It is directly being written into the allocated cache block and it gets merged with the read request later on.
No, that's not what AMD's pdf says. They say the store-data is merged with the just-fetched data from memory and then stored into the L1 cache's data array.
Cache tracks validity with cache-line granularity. There's no way for it to store the fact that "bytes 3 to 6 are valid; keep them when data arrives from memory". That kind of logic is too big to replicate in each line of the cache array.
Also note that the pdf you found describes some specific behaviour of their AMD's K6 microarchitectures, which was single-core only, and some models only had a single level of cache, so no cache-coherency protocol was even necessary. They do describe the K6-III (model 9) using MESI between L1 and L2 caches.

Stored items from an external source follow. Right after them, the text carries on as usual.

-- ==== Sys2Proof/Tests/Slice0.lean ====
section
/-! SUPPORT. The model's own tests. Expected values are the spec's: the words of spec/30_encoding.md, the examples of the rules, and
spec/95_test_vectors.md. The second half shows, for every statement with hypotheses, a state and operands that meet them. -/

open Sys2Proof Sys2Proof.Machine

namespace Sys2Proof.Tests

/-! ### Helpers -/

/-- What an outcome answers, the reset state where it answers none. -/
def stateOf : Result → State
  | .next s => s
  | .fault _ => State.reset
  | .refused _ => State.reset

/-- The outcome is a next state that passes the check. -/
def passes (r : Result) (check : State → Bool) : Bool :=
  match r with
  | .next s => check s
  | .fault _ => false
  | .refused _ => false

/-- The outcome is a next state. -/
def answers (r : Result) : Bool := passes r fun _ => true

theorem next_of_answers {r : Result} (h : answers r = true) : r = .next (stateOf r) := by
  cases r <;> first | rfl | cases h

/-- The outcome is this fault. -/
def faults (r : Result) (f : Fault) : Bool :=
  match r with
  | .next _ => false
  | .fault g => decide (g = f)
  | .refused _ => false

/-- The outcome is this refusal. -/
def refuses (r : Result) (q : Refusal) : Bool :=
  match r with
  | .next _ => false
  | .fault _ => false
  | .refused p => decide (p = q)

/-- Bytes in BUF from index 0 on. -/
def bufOf (vs : List Byte) : Memory := memWrite [] 0 vs

/-- The letter a, so many times. -/
def letters (n : Nat) : List Byte := List.replicate n 0x61

/-- A state in Reading after so many bytes 0x61, fewer than 64. -/
def reading (n : Nat) : State :=
  { State.reset with buf := bufOf (letters n), cnt := BitVec.ofNat 8 n, len := BitVec.ofNat 64 n }

/-- Done, after the message "abc" (its State words and digest as spec/95_test_vectors.md 3.5 and 3.7 give them). -/
def doneAbc : State :=
  { State.reset with
    A := 0x98500190, B := 0xb04fd23c, C := 0x7d3f96d6, D := 0x727fe128
    phase := .done, cnt := 64, len := 3
    digest := digestBytes 0x98500190 0xb04fd23c 0x7d3f96d6 0x727fe128 }

/-- Failed, after two bytes. -/
def failedTwo : State := { reading 2 with phase := .failed }

/-- A state with a host that offers one sample. -/
def offering (p : PortSample) (s : State) : State := { s with inputs := [p] }

/-- A sample without a command. -/
def quiet : PortSample := { rst := false, cmdValid := false, cmd := 0 }

/-- A sample with `rst`. -/
def resetting : PortSample := { rst := true, cmdValid := true, cmd := 0x161 }

/-- The message block of "abc" (spec/41_compressor.md R140). -/
def abcBlock : List Byte := [0x61, 0x62, 0x63, 0x80] ++ List.replicate 52 0x00 ++ [0x18, 0, 0, 0, 0, 0, 0, 0]

/-- The message block of V3, "The quick brown fox jumps over the lazy dog" (spec/95_test_vectors.md 3.4). -/
def foxBlock : List Byte :=
  [0x54, 0x68, 0x65, 0x20, 0x71, 0x75, 0x69, 0x63, 0x6b, 0x20, 0x62, 0x72, 0x6f, 0x77, 0x6e, 0x20] ++
  [0x66, 0x6f, 0x78, 0x20, 0x6a, 0x75, 0x6d, 0x70, 0x73, 0x20, 0x6f, 0x76, 0x65, 0x72, 0x20, 0x74] ++
  [0x68, 0x65, 0x20, 0x6c, 0x61, 0x7a, 0x79, 0x20, 0x64, 0x6f, 0x67, 0x80, 0x00, 0x00, 0x00, 0x00] ++
  [0x00, 0x00, 0x00, 0x00, 0x00, 0x00, 0x00, 0x00, 0x58, 0x01, 0x00, 0x00, 0x00, 0x00, 0x00, 0x00]

/-! ### Well-formedness -/

theorem test_illformed_parse : (Instr.parse 5).wellFormed = false := by decide
theorem test_illformed_compress : (Instr.compress 65).wellFormed = false := by decide
theorem test_illformed_parse_refused : decode (encode (.parse 5)) = .error .badBlockBase := by decide
theorem test_wellformed_bases : [Instr.parse 0, .parse 64, .compress 0, .compress 64].all Instr.wellFormed = true := by decide

/-! ### Decoding: words written out from R90 to R95 -/

/-- op in bits 9:8, the byte in bits 7:0 (R90, R91). -/
theorem test_decode_commands :
    [0b0000000000000000, 0b0000000101100001, 0b0000001000000000, 0b0000001100000000].map (fun w => decode ⟨.cmd, w⟩) =
      [.ok .init, .ok (.data 0x61), .ok .endMsg, .ok .fail] := by decide

/-- The data field of INIT, END and FAIL is ignored (R92; spec/95_test_vectors.md 3.9). -/
theorem test_decode_ignored_data :
    [0x0FF, 0x2A5, 0x3FF, 0x180].map (fun w => decode ⟨.cmd, w⟩) = [.ok .init, .ok .endMsg, .ok .fail, .ok (.data 0x80)] := by
  decide

/-- A round's label is its index: bit 6 is 0, fn in bits 5:4, j in bits 3:0 (R94, R95). -/
theorem test_decode_round_bits :
    [0b00000000, 0b00001111, 0b00010000, 0b00011011, 0b00100000, 0b00101010, 0b00110000, 0b00111111].map
      (fun w => decode ⟨.uop, w⟩) =
      [.ok .f00, .ok .f15, .ok .g16, .ok .g27, .ok .h32, .ok .h42, .ok .i48, .ok .i63] := by decide

/-- Labels 0x00 to 0x0F (R94). -/
theorem test_decode_F :
    [0x00, 0x01, 0x02, 0x03, 0x04, 0x05, 0x06, 0x07, 0x08, 0x09, 0x0A, 0x0B, 0x0C, 0x0D, 0x0E, 0x0F].map
      (fun w => decode ⟨.uop, w⟩) =
      [.ok .f00, .ok .f01, .ok .f02, .ok .f03, .ok .f04, .ok .f05, .ok .f06, .ok .f07,
       .ok .f08, .ok .f09, .ok .f10, .ok .f11, .ok .f12, .ok .f13, .ok .f14, .ok .f15] := by decide

/-- Labels 0x10 to 0x1F (R94). -/
theorem test_decode_G :
    [0x10, 0x11, 0x12, 0x13, 0x14, 0x15, 0x16, 0x17, 0x18, 0x19, 0x1A, 0x1B, 0x1C, 0x1D, 0x1E, 0x1F].map
      (fun w => decode ⟨.uop, w⟩) =
      [.ok .g16, .ok .g17, .ok .g18, .ok .g19, .ok .g20, .ok .g21, .ok .g22, .ok .g23,
       .ok .g24, .ok .g25, .ok .g26, .ok .g27, .ok .g28, .ok .g29, .ok .g30, .ok .g31] := by decide

/-- Labels 0x20 to 0x2F (R94). -/
theorem test_decode_H :
    [0x20, 0x21, 0x22, 0x23, 0x24, 0x25, 0x26, 0x27, 0x28, 0x29, 0x2A, 0x2B, 0x2C, 0x2D, 0x2E, 0x2F].map
      (fun w => decode ⟨.uop, w⟩) =
      [.ok .h32, .ok .h33, .ok .h34, .ok .h35, .ok .h36, .ok .h37, .ok .h38, .ok .h39,
       .ok .h40, .ok .h41, .ok .h42, .ok .h43, .ok .h44, .ok .h45, .ok .h46, .ok .h47] := by decide
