/-! ## The scaled index as a product modulo `2^XLEN` (rules R160, R165) -/

theorem scaledIndex_eq_mul (index : Word x) (k : Nat) : scaledIndex index k = index * BitVec.ofNat x.bits (2 ^ k) := by
  have power : BitVec.twoPow x.bits k = BitVec.ofNat x.bits (2 ^ k) := by
    apply BitVec.eq_of_toNat_eq
    rw [BitVec.toNat_twoPow, BitVec.toNat_ofNat]
  rw [scaledIndex, BitVec.shiftLeft_eq_mul_twoPow, power]

theorem zeroExtendedIndex_eq_ofNat (v : Word x) : zeroExtendedIndex v = BitVec.ofNat x.bits (v.toNat % 2 ^ 32) := by
  apply BitVec.eq_of_toNat_eq
  simp [zeroExtendedIndex, zext]

theorem scaledIndex_zeroExtendedIndex (v : Word x) (k : Nat) :
    scaledIndex (zeroExtendedIndex v) k = BitVec.ofNat x.bits (v.toNat % 2 ^ 32 * 2 ^ k) := by
  rw [scaledIndex_eq_mul, zeroExtendedIndex_eq_ofNat, BitVec.ofNat_mul]

/-! ## What an instruction of the group leaves behind (rule R160) -/

/-- With no check before its end, an instruction of the group completes in every state. -/
theorem exec_lea {index offset : Word x} (run : hartMeaning i h = h.lea rd rs1 index k)
    (scaled : scaledIndex index k = offset) :
    ∃ h', exec i ⟨x, h⟩ = .next ⟨x, h'⟩ ∧ h.RegisterResult h' rd (h.readReg rs1 + offset) := by
  subst scaled
  apply exec_of_result
  rw [run]
  exact h.finish_result rd _

/-- A `.ze` form passes the check of its width on RV64. -/
theorem exec_leaZe {h : Hart .rv64} {v offset : Word .rv64}
    (run : hartMeaning i h = h.onlyRv64 i (h.lea rd rs1 (zeroExtendedIndex v) k))
    (scaled : BitVec.ofNat 64 (v.toNat % 2 ^ 32 * 2 ^ k) = offset) :
    ∃ h', exec i ⟨.rv64, h⟩ = .next ⟨.rv64, h'⟩ ∧ h.RegisterResult h' rd (h.readReg rs1 + offset) :=
  exec_lea (run.trans (Hart.onlyRv64_ok rfl)) ((scaledIndex_zeroExtendedIndex v k).trans scaled)

end Sys2Proof.Machine

section
open Sys2Proof Sys2Proof.Machine

/-- Settles O19: their words are rows of printed codes, and a left shift by 1 or 2 is a product by 2 or 4. -/
theorem leaHalfAndWordAddTheScaledIndex : Obligations.LeaHalfAndWordAddTheScaledIndex := by
  refine ⟨fun x lw c w major group => ⟨fun code => ?leaHWord, fun code => ?leaWWord⟩,
    fun x h rd rs1 rs2 => ⟨?leaH, ?leaW⟩⟩
  case leaHWord => exact decode_leaH x lw c major group code
  case leaWWord => exact decode_leaW x lw c major group code
  case leaH => exact exec_lea rfl (scaledIndex_eq_mul (h.readReg rs2) 1)
  case leaW => exact exec_lea rfl (scaledIndex_eq_mul (h.readReg rs2) 2)

/-- Settles O20: the shared shape of the group, with a left shift by 3 as a product by 8. -/
theorem leaDoubleAddsTheScaledIndex : Obligations.LeaDoubleAddsTheScaledIndex :=
  fun _ h _ _ rs2 => exec_lea rfl (scaledIndex_eq_mul (h.readReg rs2) 3)

/-- Settles O21: past the check of the width each form is the shared shape, on an index scaled as a number. -/
theorem leaZeAddsZeroExtendedIndex : Obligations.LeaZeAddsZeroExtendedIndex := by
  intro h rd rs1 rs2
  refine ⟨?byte, ?half, ?word, ?double⟩
  case byte => exact exec_leaZe rfl (congrArg (BitVec.ofNat 64) (Nat.mul_one _))
  case half => exact exec_leaZe rfl rfl
  case word => exact exec_leaZe rfl rfl
  case double => exact exec_leaZe rfl rfl

end

/-! # Proofs for the exceptions family: the stops of a step, and which faults an instruction raises -/

namespace Sys2Proof.Machine

variable {x : XLen} {h : Hart x} {i : Instr} {insn : BitVec 32} {f : Fault}

/-! ## A fetch that stops (rules R183, R216; log entries 17, 27) -/

/-- Reading bytes answers nothing where one of them holds no value. -/
theorem Memory.readBytes_of_valueless {m : Memory} {a n : Nat} (valueless : ∃ k, k < n ∧ m.read (a + k) = none) :
    m.readBytes a n = none := by
  obtain ⟨k, below, none_there⟩ := valueless
  cases read : m.readBytes a n with
  | none => rfl
  | some bs =>
    obtain ⟨length, bytes⟩ := Memory.readBytes_eq_some.mp read
    exact absurd (none_there.symm.trans (bytes k (length ▸ below))) (by simp)

theorem Launch.fetchable_iff {l : Launch} {pc : Nat} :
    l.fetchable pc = true ↔ l.admits .fetch .word pc = true ∧ pc ∈ l.text := by
  simp [Launch.fetchable]

theorem Hart.fetch_of_not_fetchable (no : ¬ h.launch.fetchable h.pc.toNat = true) :
    h.fetch = .fault (.instructionAccessFault h.pc.toNat h.pc.toNat) :=
  if_neg no

section
variable (fetchable : h.launch.fetchable h.pc.toNat = true)
include fetchable

theorem Hart.fetch_of_wraps (wraps : 2 ^ x.bits < h.pc.toNat + 4) :
    h.fetch = .refused (.wrapsAddressSpace h.pc.toNat) := by
  rw [Hart.fetch, if_pos fetchable, if_pos wraps]

theorem Hart.fetch_of_valueless (fits : h.pc.toNat + 4 ≤ 2 ^ x.bits)
    (valueless : ∃ k, k < 4 ∧ h.mem.read (h.pc.toNat + k) = none) :
    h.fetch = .refused (.noValueInMemory h.pc.toNat) := by
  rw [Hart.fetch, if_pos fetchable, if_neg (Nat.not_lt.mpr fits), Memory.readBytes_of_valueless valueless]

end

/-- The only fault of a fetch (rule R183). -/
theorem Hart.fetch_eq_fault (e : h.fetch = .fault f) : f = .instructionAccessFault h.pc.toNat h.pc.toNat := by
  unfold Hart.fetch at e
  split at e
  · split at e
    · cases e
    · split at e <;> cases e
  · cases e
    rfl

/-! ## A decoding that stops (rules R3, R92, R183) -/

theorem Hart.decodeAdmitted_of_illegal {why : IllegalReason}
    (hd : decode x h.launch.lwugpOnRv32 h.launch.codes insn = .illegal why) :
    h.decodeAdmitted insn = .fault (.illegalInstruction h.pc.toNat insn.toNat) := by
  rw [Hart.decodeAdmitted, hd]
  rfl

theorem Hart.decodeAdmitted_of_unknown {why : UnknownReason}
    (hd : decode x h.launch.lwugpOnRv32 h.launch.codes insn = .unknown why) :
    h.decodeAdmitted insn = .refused (.unknownEncoding insn why) := by
  rw [Hart.decodeAdmitted, hd]
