-- ==== Sys2Proof/Machine/Dispatch.lean ====
section
/-! DEFINITION. One arm per command (spec/30_encoding.md R83): the effect of writing the command's word to CMD. -/

namespace Sys2Proof.Machine

def exec (i : Instr) (s : State) : Host.Outcome State Fault Refusal :=
  match i with
  | .nop => Sys2Proof.Machine.execNop s
  | .init => Sys2Proof.Machine.execInit s
  | .feedcu u => Sys2Proof.Machine.execFeedcu u s
  | .feedb b => Sys2Proof.Machine.execFeedb b s
  | .final => Sys2Proof.Machine.execFinal s

end Sys2Proof.Machine
end

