-- ==== Sys2Proof/Machine/Timing.lean ====
section
/-! DEFINITION. How many micro-steps an engine still has to take, and what they cost in clocks
(spec/43_compression.md R192, R193; spec/70_reset_and_hazards.md R272). -/

namespace Sys2Proof.Machine

/-- The micro-steps left of the block in compression: operations i..63 and the feed-forward (R27, R193). -/
def Seq.left : Seq → Nat
  | .sidle => 0
  | .round i => 65 - i.val
  | .ff => 1

/-- The blocks that the bytes still queued will fill: the block in compression, if any, is already full (R137, R140,
R179). -/
def Engine.blocksLeft (e : Engine) : Nat :=
  match e.seq with
  | .sidle => (e.bcnt + e.queue.length) / 64
  | .round _ => e.queue.length / 64
  | .ff => e.queue.length / 64

/-- The micro-steps the engine takes before it is quiescent: the rest of the current block, one Absorb per queued
byte, "64 Round steps plus 1 FeedForward, 65 in all" per block they fill, and the Latch that is due (R193). -/
def Engine.remaining (e : Engine) : Nat :=
  e.seq.left + e.queue.length + 65 * e.blocksLeft + e.fin.toNat

/-- The engine when it has taken every micro-step it has, with no host action between (R192). -/
def Engine.settle (e : Engine) : Engine := e.runFor e.remaining

/-- The clocks one micro-step takes (R272). -/
def MicroStep.clocks (t : Config.Timing) : MicroStep → Nat
  | .absorb => t.tAbsorb
  | .round _ => t.tRound
  | .feedForward => t.tFf
  | .latch => t.tLatch

/-- The clocks the engine's next `n` micro-steps take: "the sum over its micro-steps" (R272). -/
def Engine.clocksFor (t : Config.Timing) : Nat → Engine → Nat
  | 0, _ => 0
  | n + 1, e =>
    match e.enabled with
    | some m => m.clocks t + (m.run e).clocksFor t n
    | none => 0

/-- The latency of what the engine has accepted: the clocks until BUSY = 0 (R272). -/
def Engine.latency (t : Config.Timing) (e : Engine) : Nat := e.clocksFor t e.remaining

end Sys2Proof.Machine
end

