-- ==== Sys2Proof/Certificates/Slice0/Obligations.lean ====
section
/-! DEFINITION. The statements for the provers: the numbered rules of spec/ that say what the machine does. -/

open Sys2Proof Sys2Proof.Machine

/-! ### Command words (spec/30_encoding.md) -/

/-- Decode and encode agree: no bit of a command's word is dropped, for every command and operand (R82, R84, R89). -/
def Obligations.DecodeOfEncode : Prop :=
  ∀ i : Instr, decode (encode i) = .command i

/-- Each word has one meaning: a word that decodes to a command is that command's word (R82, R84, R89). -/
def Obligations.EncodeOfDecode : Prop :=
  ∀ (w : Word) (i : Instr), decode w = .command i → encode i = w

/-- R83: a word is the command of a row exactly when `(w & mask) = match`, and the five rows are disjoint; its operand
is the field R82 names. -/
def Obligations.WordsOfEachCommand : Prop :=
  ∀ w : Word,
    (decode w = .command .nop ↔ w &&& 0xFFFFFFFF#32 = 0x00000000#32) ∧
    (decode w = .command .init ↔ w &&& 0xFFFFFFFF#32 = 0x00000001#32) ∧
    (∀ u, decode w = .command (.feedcu u) ↔ w &&& 0x0000FFFF#32 = 0x00000002#32 ∧ u = w.extractLsb' 16 16) ∧
    (∀ b, decode w = .command (.feedb b) ↔ w &&& 0xFF00FFFF#32 = 0x00000003#32 ∧ b = w.extractLsb' 16 8) ∧
    (decode w = .command .final ↔ w &&& 0xFFFFFFFF#32 = 0x00000004#32) ∧
    (∀ i j : Instr, inRow i w = true → inRow j w = true → i.pattern = j.pattern)

/-- R85 and R86: an unassigned opcode is rejected with ILLEGAL_OPCODE, whatever its other bits; an assigned opcode
with a nonzero bit where R83 requires 0 is rejected with RESERVED_BITS. While BUSY = 1 the code is BUSY (R231). -/
def Obligations.IllegalAndReservedWordsRejected : Prop :=
  ∀ (w : Word) (s : State),
    let rejectedWith := fun (c : InvalidArgument) => s.rejected (if s.eng.busy = true then .busy else c) w
    ((w.extractLsb' 0 8).toNat ≥ 0x05 → submit w s = .next (rejectedWith .illegalOpcode)) ∧
    ((w.extractLsb' 0 8 = 0x00#8 ∨ w.extractLsb' 0 8 = 0x01#8 ∨ w.extractLsb' 0 8 = 0x04#8) →
      w.extractLsb' 8 24 ≠ 0#24 → submit w s = .next (rejectedWith .reservedBits)) ∧
    (w.extractLsb' 0 8 = 0x02#8 → w.extractLsb' 8 8 ≠ 0#8 → submit w s = .next (rejectedWith .reservedBits)) ∧
    (w.extractLsb' 0 8 = 0x03#8 → (w.extractLsb' 8 8 ≠ 0#8 ∨ w.extractLsb' 24 8 ≠ 0#8) →
      submit w s = .next (rejectedWith .reservedBits))

/-- Words of spec/95_test_vectors.md decode to the commands, or the rejections, they stand for there. -/
def Obligations.DecodesWrittenWords : Prop :=
  decode 0x00000000#32 = .command .nop ∧ decode 0x00000001#32 = .command .init ∧
  decode 0x4E2D0002#32 = .command (.feedcu 0x4E2D#16) ∧ decode 0x00610003#32 = .command (.feedb 0x61#8) ∧
  decode 0x00000004#32 = .command .final ∧
  decode 0x00000105#32 = .reject .illegalOpcode ∧ decode 0x00000101#32 = .reject .reservedBits ∧
  decode 0x01000003#32 = .reject .reservedBits ∧ decode 0x00010004#32 = .reject .reservedBits

/-! ### Submission and rejection (spec/40_commands.md R100, spec/60_exceptions.md) -/

/-- The step runs the decoded command: when the host moves and its next operation writes `w` to CMD, the step is
`exec` of the command `w` decodes to, or the rejection of `w`, in the state with that operation and that turn taken.
When the host moves, and where its operations stand, are the model's own (logs 1, 3). -/
def Obligations.StepRunsTheDecodedCommand : Prop :=
  ∀ (s : State) (w : Word) (rest : List HostOp) (ts : List Turn),
    s.pending = .write 0x00 4 w :: rest → s.hostMoves ts →
    (∀ i, decode w = .command i → step s = exec i (s.popped rest ts)) ∧
    (∀ c, decode w = .reject c →
      step s = .next ((s.popped rest ts).rejected (if s.eng.busy then .busy else c) w))

/-- R100 and R231: a CMD write is one transition that does `Check`, and then `RecordError` or `Execute`, as R100 writes
`Submit`. -/
def Obligations.SubmitIsCheckThenExecute : Prop :=
  ∀ (w : Word) (s : State), submit w s = .next { s with eng := s.eng.submit w }

/-- R232, R234, R235, R238: a rejected word changes the error record and nothing else; the first rejection stores the
code's number and the full word, a further one only sets OVF. -/
def Obligations.RejectionsArePrecise : Prop :=
  (codeOf .busy = 1#4 ∧ codeOf .illegalOpcode = 2#4 ∧ codeOf .reservedBits = 3#4 ∧ codeOf .phase = 4#4) ∧
  ∀ (w : Word) (s : State) (c : InvalidArgument), check s.eng w = .reject c →
    (s.eng.errValid = false →
      submit w s = .next { s with eng := { s.eng with errValid := true, errCode := codeOf c, errCmd := w } }) ∧
    (s.eng.errValid = true → submit w s = .next { s with eng := { s.eng with errOvf := true } })
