-- ==== Sys2Proof/Tests/Slice0.lean ====
section
/-! SUPPORT. The model's own tests: WellFormed on ill-formed terms, decoding of words written out from
spec/30_encoding.md, single steps against the vectors of spec/95_test_vectors.md, and for each statement with
hypotheses a witness that meets them. Expected values come from the spec, by the row a comment names. -/

namespace Sys2Proof.Tests

open Sys2Proof Sys2Proof.Machine

/-! ### Helpers -/

/-- The engine right after an INIT (R102). -/
def active : Engine := Engine.reset.startContext

/-- An active engine with one message byte queued: BUSY = 1. -/
def feeding : Engine := { active with queue := [⟨0x61#8, true⟩] }

/-- An active engine whose FINAL has been absorbed and compressed: the latch is due. -/
def latching : Engine := { active with fin := true }

/-- A full block at operation `i`. -/
def compressing (i : Fin 64) : Engine :=
  { active with seq := .round i, save := iv, bcnt := 64, queue := [⟨0xAD#8, true⟩] }

/-- An engine in phase DONE. -/
def finished : Engine := { Engine.reset with phase := .done }

/-- An engine with a recorded rejection. -/
def failed : Engine := Engine.reset.recordError .phase 0x00000004#32

/-- A machine with this engine, these host operations and these turns. -/
def machine (e : Engine) (ops : List HostOp) (ts : List Turn) : State :=
  { State.reset with eng := e, pending := ops, turns := ts }

/-- The outcome is a next state in which `p` holds. -/
def nextWith (o : Host.Outcome State Fault Refusal) (p : State → Bool) : Bool :=
  match o with
  | .next t => p t
  | .fault _ => false
  | .refused _ => false

/-- The outcome is the refusal `r`. -/
def refusedWith (o : Host.Outcome State Fault Refusal) (r : Refusal) : Bool :=
  match o with
  | .next _ => false
  | .fault _ => false
  | .refused r' => decide (r' = r)

/-! ### WellFormed: one ill-formed term for each check -/

theorem test_wf_instr : Instr.wf (.feedcu 0xFFFF#16) = true ∧ Instr.wf (.feedb 0xFF#8) = true := by decide
theorem test_wf_feedcu_too_wide : Asm.wf (.feedcu 0x10000) = false ∧ Asm.wf (.feedcu 0xFFFF) = true := by decide
theorem test_wf_feedb_too_wide : Asm.wf (.feedb 0x100) = false ∧ Asm.wf (.feedb 0xFF) = true := by decide
theorem test_wf_feedbytes_too_wide : Asm.wf (.feedbytes [1, 0x100]) = false := by decide
theorem test_wf_cmd_too_wide : Asm.wf (.cmd 0x100000000) = false ∧ Asm.wf (.cmd 0xFFFFFFFF) = true := by decide
theorem test_wf_wr : Asm.wf (.wr 0x02 0) = false ∧ Asm.wf (.wr 0x40 0) = false ∧ Asm.wf (.wr 0x08 0x100000000) = false ∧
    Asm.wf (.wr 0x3C 0xFFFFFFFF) = true := by decide
theorem test_wf_rd : Asm.wf (.rd 0x21 ['x']) = false ∧ Asm.wf (.rd 0x40 ['x']) = false ∧ Asm.wf (.rd 0x20 ['x']) = true := by decide
theorem test_wf_inside : Asm.wf (.seq .init (.feedb 0x100)) = false ∧ Asm.wf (.seq (.feedcu 0x10000) .final) = false ∧
    Asm.wf (.rep 2 (.feedb 0x100)) = false := by decide
theorem test_wf_host_op : HostOp.wf (.read 0x04 1 none) = false ∧ HostOp.wf (.read 0x05 4 none) = false ∧
    HostOp.wf (.read 0x40 4 none) = false ∧ HostOp.wf (.write 0x00 2 0) = false ∧ HostOp.wf (.write 0x01 4 0) = false ∧
    HostOp.wf (.write 0x40 4 0) = false ∧ HostOp.wf (.read 0x3C 4 none) = true := by decide
theorem test_assemble_refuses : assemble (.feedcu 0x10000) = none := by decide
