/-- Bring a line into a core's instruction cache from its slice; never from L1. A line older than the floor is filled anew (R218); one that was
read with an error is not kept (21 R427). -/
def State.fillCode (s : State) (core key floor : Nat) : CodeLine × State :=
  let c := s.core core
  match (Map.find? c.code key).filter fun l => decide (floor ≤ l.since) with
  | some l => (l, s)
  | none =>
    let (l, s1) := s.codeLine (groupOf core) key floor
    let c' := s1.core core
    let room := (Map.find? c'.code key).isSome || decide (c'.code.length < codeLines)
    (l, if l.bad.isEmpty && room then s1.setCore core { c' with code := c'.code.put key l } else s1)

/-- One parcel through the instruction cache, and whether it holds an uncorrectable error. -/
def State.fetchParcel (s : State) (core pa floor : Nat) : Parcel × Bool × State :=
  let (l, s') := s.fillCode core (pa / 128) floor
  (ofBytes 32 (Map.getMany 0 l.data (pa % 128) 4), l.bad.contains (pa % 128 / 4), s')

/-! ## Scratchpad (11 R235) -/

/-- Bytes of a core's scratchpad: at most 1 MiB (00 R3). -/
def scratchSize : Nat := 0x100000

def State.readScratch (s : State) (core off n : Nat) : List Byte × Bool :=
  let c := s.core core
  (Map.getMany 0 c.scratch off n, (unitsOf 8 off n).any c.scratchBad.contains)

def State.writeScratch (s : State) (core off : Nat) (bs : List Byte) : State :=
  let c := s.core core
  s.setCore core { c with scratch := Map.setMany 0 c.scratch off bs
                          scratchBad := clearCovered 8 off bs.length c.scratchBad }

/-- The granules of 16 bytes that a range touches (12 R272). -/
def granulesOf (off n : Nat) : List Nat := unitsOf 16 off n

def State.setFull (s : State) (core : Nat) (gs : List Nat) : State :=
  let c := s.core core
  s.setCore core { c with empty := gs.foldl NatSet.drop c.empty }

def State.setEmpty (s : State) (core : Nat) (gs : List Nat) : State :=
  let c := s.core core
  s.setCore core { c with empty := gs.foldl NatSet.put c.empty }

/-! ## Reconciliation (11 R242, 01 R21) -/

/-- CGEN + 1; at the wrap every word of every line with RO = 0 loses its valid bit. -/
def Core.bump (c : Core) : Core :=
  let g := c.cgen + 1
  { c with cgen := g
           l1 := if g = 0 then c.l1.map (fun e => if e.2.ro then e else (e.1, { e.2 with wvalid := 0 })) else c.l1 }

/-- SGEN + 1; at the wrap every remote line loses its valid bits. -/
def L2.bump (l : L2) : L2 :=
  let g := l.sgen + 1
  { l with sgen := g
           remote := if g = 0 then l.remote.map (fun e => (e.1, { e.2 with valid := 0 })) else l.remote }

/-- The source side of an edge at a span: nothing below K; at K and wider the core's dirty bytes go home. The wait for
the acknowledgement counter at span P is a condition on the step, `ackClear`. -/
def State.reconcileSource (s : State) (core span : Nat) : State := if span < 2 then s else s.writeBackAll core

/-- The destination side: at C and wider the core's generation steps, at K and wider the slice's too. -/
def State.reconcileDest (s : State) (core span : Nat) : State :=
  let s1 := if span < 1 then s else s.setCore core (s.core core).bump
  if span < 2 then s1 else s1.setSlice (groupOf core) (s1.slice (groupOf core)).bump

/-- A span-P source leaves once the core's fabric acknowledgement counter is 0 (01 R21). -/
def State.ackClear (s : State) (core span : Nat) : Bool := decide (span < 4) || (s.core core).ack == 0

end Sys2Proof.Machine
end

A CPU writing to cache has to hold onto the data until the cache is ready to accept it. It's not a retry-until-success process, though. It's more like the cache notified the store hardware when it's ready to accept that store (i.e. it has that line active, and in the Modified state if the cache is coherent with other caches using the MESI protocol).
In a real CPU, multiple outstanding misses can be in flight at once (even without full out-of-order speculative execution). This is called miss under miss. The CPU<->cache connection needs a buffer for each outstanding miss that can be supported in parallel, to hold the store data. e.g. a core might have 8 buffers and support 8 outstanding load or store misses. A 9th memory operation couldn't start to happen until one of the 8 buffers became available. Until then, data would have to stay in the CPU's store queue.
These buffers might be shared between loads and stores, or there might be dedicated store buffers. The OP reports that searching on store buffer found lots of related stuff of interest; one example being this part of Wikipedia's MESI article.
The L1 cache is really a part of a CPU core in modern high-performance designs. It's very tightly integrated with the memory-order logic, and needs to be able to efficiently support atomic operations like lock inc [mem]
and lots of other complications (like memory reordering). See https://en.wikipedia.org/wiki/Memory_disambiguation#Avoiding_WAR_and_WAW_dependencies for example.
Some other terms:
- store buffer
- store queue
- memory order buffer
- cache write port / cache read port / cache port
- globally visible
distantly related: An interesting post investigating the adaptive replacement policy of Intel IvyBridge's L3 cache, making it more resistant against evicting valuable data when scanning a huge array.